В первых же строках книги г. Медовикова, представляющей свод всех сделанных до него изысканий и воззрений, мы нашли пример того, как необходимы новые изыскания и воззрения, и почти каждая из последующих страниц могла бы служить доказательством того же самого. Остается только желать, чтобы силы деятелей на поприще русской истории были соразмерны трудности вопросов, которые ожидают решения.

ТЕКСТОЛОГИЧЕСКИЕ И БИБЛИОГРАФИЧЕСКИЕ КОММЕНТАРИИ

Первоначально опубликовано в ‘Современнике’ 1854, No 10, стр. 46—54. Перепечатано в полном собрании сочинений (СПБ., 1906), т. I, стр. 164—170.

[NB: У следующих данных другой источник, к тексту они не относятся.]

/-- A unit of MMULC: one complex activation row (R244). -/
def unitMmulc (o : OpE) : UnitFn := fun x r s =>
  let a := s.core.arrays
  if !mulReady a true then .error (.trap 7 0, s)
  else
    match s.lmRead (x.arg 0 + r * x.arg 1) (rowBytesA a.atag) with
    | .error e => .error e
    | .ok bs =>
      let row := (unpack a.atag 64 bs).map (tagVal a.atag)
      let (a', c) := a.mulRowC (wbits o.w2 31 30) (wbits o.w2 29 24 + r) row (s.stream .matrix)
      .ok (((s.countFor s.core.job 0x10 1).upArrays (fun _ => a')).rounding .matrix x.prod c)

/-- Codes rounded one after the other into a format (R246, R66). -/
def roundAll (f : Fmt) (mode : Nat) (b : Bound) : List Val → Rnd → List Nat × Rnd
  | [], c => ([], c)
  | v :: l, c =>
    let r := roundTo f v mode b c
    let rest := roundAll f mode b l r.2
    (r.1 :: rest.1, rest.2)

/-- A unit of MLDA: one tile row (R245). -/
def unitMlda (o : OpE) : UnitFn := fun x m s =>
  let tag := wbits o.w1 15 12
  let t := wbits o.w1 11 10
  match s.lmRead (x.arg 0 + m * x.arg 1) (memBytes tag 64) with
  | .error e => .error e
  | .ok bs =>
    let r := roundAll .fp32 0 (.reg false) ((unpack tag 64 bs).map (tagVal tag)) ⟨s.stream .matrix, 0⟩
    let put (a : Arrays) : Arrays :=
      let y := a.tile t
      let y := if m = 0 then { y with live := true, invc := 0, ovfc := 0, count := 0 } else y
      a.setTile t { y with rows := upd [] y.rows m r.1 }
    .ok ((s.upArrays put).rounding .matrix x.prod r.2)

/-- The 8-byte exception record of a tile (R230). -/
def Tile.recordBytes (t : Tile) : List Byte := leBytes 2 t.invc ++ leBytes 2 t.ovfc ++ leBytes 2 t.count ++ leBytes 2 0

/-- A unit of MRET: one row, and after the rows the record and the freeing (R246). -/
def unitMret (o : OpE) : UnitFn := fun x m s =>
  let tag := wbits o.w1 15 12
  let t := wbits o.w1 11 10
  let y := s.core.arrays.tile t
  if m < 64 then
    let vals := (if y.live then y.row m else List.replicate 64 0).map (decodeVal .fp32)
    let f := (Fmt.ofTag tag).getD .fp32
    let r := roundAll f (wbits o.w1 9 7) (.reg (bit o.w1.toNat 6)) vals ⟨s.stream .matrix, 0⟩
    match s.lmWrite (x.arg 0 + m * x.arg 1) (pack tag r.1) with
    | .error e => .error e
    | .ok s => .ok (s.rounding .matrix x.prod r.2)
  else
    let done (s : State) : State := s.upArrays (fun a => a.setTile t Tile.reset)
    if bit o.w1.toNat 4 then
      match s.lmWrite (x.arg 0 + 64 * x.arg 1) (if y.live then y.recordBytes else List.replicate 8 0) with
      | .error e => .error e
      | .ok s => .ok (done s)
    else .ok (done s)

/-- Units of a matrix command, with what each does. -/
def matrixUnits (a : Arrays) (c : Cmd) : Nat × UnitFn :=
  match c.instr with
  | .mcfg o => (1, fun _ _ s => .ok (s.upArrays (fun a => a.config o.w1)))
  | .mldw o => ((if bit o.w1.toNat 9 then 32 else depthKP a.wtag) + 1, unitMldw o)
  | .mswap _ => (1, fun _ _ s => .ok (s.upArrays (fun a => { a with w0 := a.w1, w1 := a.w0 })))
  | .mzero o => (1, fun _ _ s => .ok (s.upArrays (fun a =>
      a.setTile (wbits o.w1 31 30) { Tile.reset with live := true })))
  | .mmul o => (wbits o.w2 23 18 + 1, unitMmul o)
  | .mmulc o => (wbits o.w2 23 18 + 1, unitMmulc o)
  | .mlda o => (64, unitMlda o)
  | .mret o => (65, unitMret o)
  | .mretFree o => (1, fun _ _ s => .ok (s.upArrays (fun a => a.setTile (wbits o.w1 11 10) Tile.reset)))
  | _ => (0, fun _ _ s => .ok s)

Рукопись-автограф на одном цельном листе писчего формата с прибавлением отрывка и четвертую его часть хранится в отделе рукописей Государственной ордена Ленина библиотеки СССР им. В. И. Ленина (инв. No 1589). Рукопись сохранилась не целиком: отрывок на отдельном листе обрывается на словах: ‘каких-нибудь других трудов’ (стр. 409, 6, 5 строки снизу) и на обороте начинается словами: ‘воззрений и объяснений, но с тем’ (стр. 410, 20 строка снизу), кончаясь словами: ‘слишком мало исторических памятников’ (стр. 411, 2, 3 строки).
Существенных разночтений с печатным текстом рукопись не содержит. Печатается по тексту ‘Современника’.